Key words: stars: variables: $\delta $ Sct - stars: individual: V2109 Cyg - stars: oscillations - techniques: photometric, spectroscopic

1 Introduction

V2109 Cyg ( $V=7\hbox{$.\!\!^{\rm m}$ }5$, F0) is a pulsating star discovered by the Hipparcos satellite (ESA 1997). It has a period of $P=0\hbox{$.\!\!^{\rm d}$ }1860$ and full amplitude $\Delta V=0\hbox{$.\!\!^{\rm m}$ }16$. However, the type of variability has been subject of controversy during the last few years: in the Hipparcos catalogue it is identified as an RRc-type variable, but Kazarovets et al. (1999) proposed a $\delta $ Sct-type classification whereas Kiss et al. (1999) claimed again this star as an RRc pulsator. Finally, Rodríguez et al. (2000) re-classified this star as a $\delta $ Sct variable on the basis of its period and its Strömgren photometric indices. The importance of this topic arises from the fact that if this star is an RR Lyr-type pulsator, it would be the RR Lyr-type variable with the shortest period known up to date. In order to clarify this point new photometric and spectroscopic observations have been carried out.

2 Observations

The photometric observations were collected through the years 1999 to 2001 at Sierra Nevada Observatory (SNO), Spain ($uvby\beta$ measurements using the 0.9 m telescope) and in 2000 at San Pedro Mártir Observatory (SPMO), Mexico (uvby photometry using the 1.5 m telescope). Both telescopes are equipped with identical six-channel $uvby\beta$ spectrophotometers for simultaneous measurements in uvby or in the narrow and wide H$_{\beta}$ channels (Nielsen 1983).
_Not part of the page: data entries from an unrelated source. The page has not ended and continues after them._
/-- R200, R199, R198: a failing exchange ends select and isPresent with an error under `Raise`, and counts as a false
flag, with a record in the log, under `AsNotFound`. Here the device answers with the failure status, and for isPresent
the channel asked is the only ready one. -/
def Obligations.PresenceErrorsFollowThePolicy : Prop :=
  ∀ (s : State) (sid : Nat) (addr : DevAddr) (i : Instr), s.cfg.Wf → s.ready.length = s.cfg.maxChannels →
    (i = .select sid addr ∨ (i = .isPresent sid addr ∧ ∀ x, x ≠ s.cursor → s.readyAt x = false)) →
    Accepted s i sid → s.readyAt s.cursor = true → Answers s [byteOf s.cursor, s.cfg.stFailure, 0] →
    ∃ t, exec i s = .next t ∧ t.ready = s.ready ∧ SameMemory s t ∧ SameTokens s t ∧
      (s.cfg.presencePolicy = .raise →
        ResultErr t sid .remoteFailure .statusFailure (infoOf s.cfg.stFailure 0) ∧ t.log = s.log) ∧
      (s.cfg.presencePolicy = .asNotFound → ResultOk t sid ∧ (t.session sid).result.rbool = false ∧
        ∃ rec, t.log = s.log ++ [rec] ∧ rec.sid = sid ∧ rec.ch = s.cursor ∧
          rec.outcome = .err .statusFailure (infoOf s.cfg.stFailure 0))

/-- R200, R199, R198, R121: the same for every cause an exchange can fail with, told by what the exchange itself gives
from the state `s`: the kind raised is the cause's, the ready flag of the channel asked is cleared on a communication
error with the downgrade on, and under `AsNotFound` isPresent goes on to the next channel that is ready. -/
def Obligations.PresenceFailuresOfEveryCause : Prop :=
  ∀ (s u : State) (sid c : Nat) (addr : DevAddr) (cause : Cause) (info : BitVec 16), s.cfg.Wf →
    s.readyAt c = true →
    (Accepted s (.select sid addr) sid → c = s.cursor →
      exchangeCh c .matchRom (addrBytes addr) s.cfg.respLen.matchRom.toNat s = (.err cause info, u) →
      ∃ t, exec (.select sid addr) s = .next t ∧ t.tr = u.tr ∧
        t.ready = (if s.cfg.downgrade = true ∧ kindOf cause = .communication then s.ready.set c false else s.ready) ∧
        (s.cfg.presencePolicy = .raise → ResultErr t sid (kindOf cause) cause info ∧ t.log = s.log) ∧
        (s.cfg.presencePolicy = .asNotFound → ResultOk t sid ∧ (t.session sid).result.rbool = false ∧
          t.log = s.log ++ [⟨sid, .select, c, .matchRom, .err cause info⟩]) ∧
        SameSearch s t ∧ SameMemory s t ∧ SameTokens s t ∧ SameOthers sid s t ∧ SamePort s t ∧ Idle t) ∧
    (Accepted s (.isPresent sid addr) sid → c < s.cfg.maxChannels → (∀ x, x < c → s.readyAt x = false) →
      exchangeCh c .searchRom (addrBytes addr) s.cfg.respLen.searchRom.toNat s = (.err cause info, u) →
      ∃ t, exec (.isPresent sid addr) s = .next t ∧ t.cursor = 0 ∧
        (s.cfg.presencePolicy = .raise → ResultErr t sid (kindOf cause) cause info ∧ t.log = s.log ∧ t.tr = u.tr ∧
          t.ready =
            (if s.cfg.downgrade = true ∧ kindOf cause = .communication then s.ready.set c false else s.ready)) ∧
        (s.cfg.presencePolicy = .asNotFound → (∀ x, c < x → s.readyAt x = false) →
          ResultOk t sid ∧ (t.session sid).result.rbool = false ∧ t.tr = u.tr ∧
            t.ready =
              (if s.cfg.downgrade = true ∧ kindOf cause = .communication then s.ready.set c false else s.ready) ∧
            t.log = s.log ++ [⟨sid, .isPresent, c, .searchRom, .err cause info⟩]) ∧
        (s.cfg.presencePolicy = .asNotFound → ∀ d, c < d → d < s.cfg.maxChannels → s.readyAt d = true →
          (∀ x, c < x → x < d → s.readyAt x = false) → s.cfg.respLen.searchRom = 1 →
          Answers u [byteOf d, s.cfg.stSuccess, 1, s.cfg.flagByte] →
          ResultOk t sid ∧ (t.session sid).result.rbool = true ∧
            framesSent s t = [wireFrame s.cfg (byteOf c) .searchRom (addrBytes addr),
              wireFrame s.cfg (byteOf d) .searchRom (addrBytes addr)] ∧
            t.ready =
              (if s.cfg.downgrade = true ∧ kindOf cause = .communication then s.ready.set c false else s.ready) ∧
            t.log = s.log ++ [⟨sid, .isPresent, c, .searchRom, .err cause info⟩]))

/-- R198, R147: isPresent asks the ready channels in ascending order until one answers with the match flag, and no channel
after it; the result is whether one did, so `OK(false)` where every ready channel has answered with another flag; the
cursor is left at 0 and the rest of the search alone. The device answers the ready channels among the first `n`, with
`flag x` on channel `x`; these are all of them, or the last of them matches. (The flag is one byte, as in the default
`RESP_LEN`; for a flag of another length no result is stated: log entry 16.) -/
def Obligations.IsPresentFindsMatch : Prop :=
  ∀ (s : State) (sid n : Nat) (addr : DevAddr) (flag : Nat → Byte), s.cfg.Wf →
    Accepted s (.isPresent sid addr) sid → s.cfg.respLen.searchRom = 1 → n ≤ s.cfg.maxChannels →
    (∀ x, x + 1 < n → s.readyAt x = true → flag x ≠ s.cfg.flagByte) →
    (n = s.cfg.maxChannels ∨ ∃ c, n = c + 1 ∧ s.readyAt c = true ∧ flag c = s.cfg.flagByte) →
    AnswersInTurn s ((List.range n).filter s.readyAt).length
      (((List.range n).filter s.readyAt).flatMap (fun x => [byteOf x, s.cfg.stSuccess, 1, flag x])) →
    ∃ t, exec (.isPresent sid addr) s = .next t ∧ ResultOk t sid ∧
      ((t.session sid).result.rbool = true ↔ ∃ x, x < n ∧ s.readyAt x = true ∧ flag x = s.cfg.flagByte) ∧
      framesSent s t = ((List.range n).filter s.readyAt).map (fun x => [s.cfg.marker, byteOf x, s.cfg.opc.searchRom, 8,
        addr.b0, addr.b1, addr.b2, addr.b3, addr.b4, addr.b5, addr.b6, addr.b7]) ∧
      t.cursor = 0 ∧ t.lastAddr = s.lastAddr ∧ t.addrValid = s.addrValid ∧ t.sstate = s.sstate ∧
      t.ready = s.ready ∧ t.log = s.log ∧ SameMemory s t ∧ SameTokens s t ∧ SameOthers sid s t ∧ SamePort s t ∧
      Idle t

/-- R198, R311, D25: on every exit, found or not, error or not, isPresent leaves the cursor at 0 and touches neither the
address nor the search state; with no ready channel it is `OK(false)` and sends nothing. -/
def Obligations.IsPresentAlwaysResetsCursor : Prop :=
  ∀ (s : State) (sid : Nat) (addr : DevAddr), Accepted s (.isPresent sid addr) sid →
    ∃ t, exec (.isPresent sid addr) s = .next t ∧ t.cursor = 0 ∧ t.lastAddr = s.lastAddr ∧
      t.addrValid = s.addrValid ∧ t.sstate = s.sstate ∧ SameMemory s t ∧ SameTokens s t ∧ SameOthers sid s t ∧
      SamePort s t ∧ Idle t ∧
      (s.cfg.presencePolicy = .asNotFound → ResultOk t sid) ∧
      ((∀ x, s.readyAt x = false) → ResultOk t sid ∧ (t.session sid).result.rbool = false ∧ t.tr = s.tr)

/-! The router. -/

/-- R170: selectPort reports the connection code's verdict and changes no register of the core. -/
def Obligations.SelectPortReportsTheVerdict : Prop :=
  ∀ (s : State) (sid port : Nat) (ok : Bool), Accepted s (.selectPort sid port) sid →
    s.tr.connAns.head? = some ok →
    ∃ t, exec (.selectPort sid port) s = .next t ∧
      (ok = true → ResultOk t sid) ∧ (ok = false → ResultErr t sid .connection .connectFail 0) ∧
      framesSent s t = [] ∧ SameMemory s t ∧ TransferKept sid s t

/-- R171, R321: freePort invalidates the search and leaves the ready table and the tokens alone. (That it leaves the
transport's streams alone too is the model's choice: what the connection code makes of them is an event of its own, log
entry 26.) -/
def Obligations.FreePortInvalidatesTheSearch : Prop :=
  ∀ (s : State) (sid port : Nat), Accepted s (.freePort sid port) sid →
    ∃ t, exec (.freePort sid port) s = .next t ∧ ResultOk t sid ∧ t.cursor = 0 ∧ t.addrValid = false ∧
      t.sstate = .idle ∧ t.lastAddr = s.lastAddr ∧ t.ready = s.ready ∧ t.log = s.log ∧ t.tr = s.tr ∧
      SameMemory s t ∧ SameTokens s t ∧ SameOthers sid s t ∧ SamePort s t ∧ Idle t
HD 189013 ( $V=6\hbox{$.\!\!^{\rm m}$ }89$, A2) was used as main comparison star with HD 191022 ( $V=7\hbox{$.\!\!^{\rm m}$ }44$, G0) as check star. The latter was used as comparison star by Kiss et al. (1999). Additionally, a few $uvby\beta$ data of HD 193701 ( $V=6\hbox{$.\!\!^{\rm m}$ }98$, F5IV) were also collected at SNO for calibration purposes. Table 1 lists the journal of the photometric observations. In the present work no variations, within our observational errors, were found for any of the comparison stars. No noticeable nightly zero-point shifts nor short-period periodicities are present. The mean values obtained for the C2-C1 differences on each of the nights were always the same within 0 $.\!\!^{\rm m}$002, as standard deviation, for any of the vby filters and 0 $.\!\!^{\rm m}$004 in the u band. Moreover, when Fourier analyses are perfomed, no significant peaks are detected in the spectra. No periodicities with amplitudes larger than about 1.5 mmag are present.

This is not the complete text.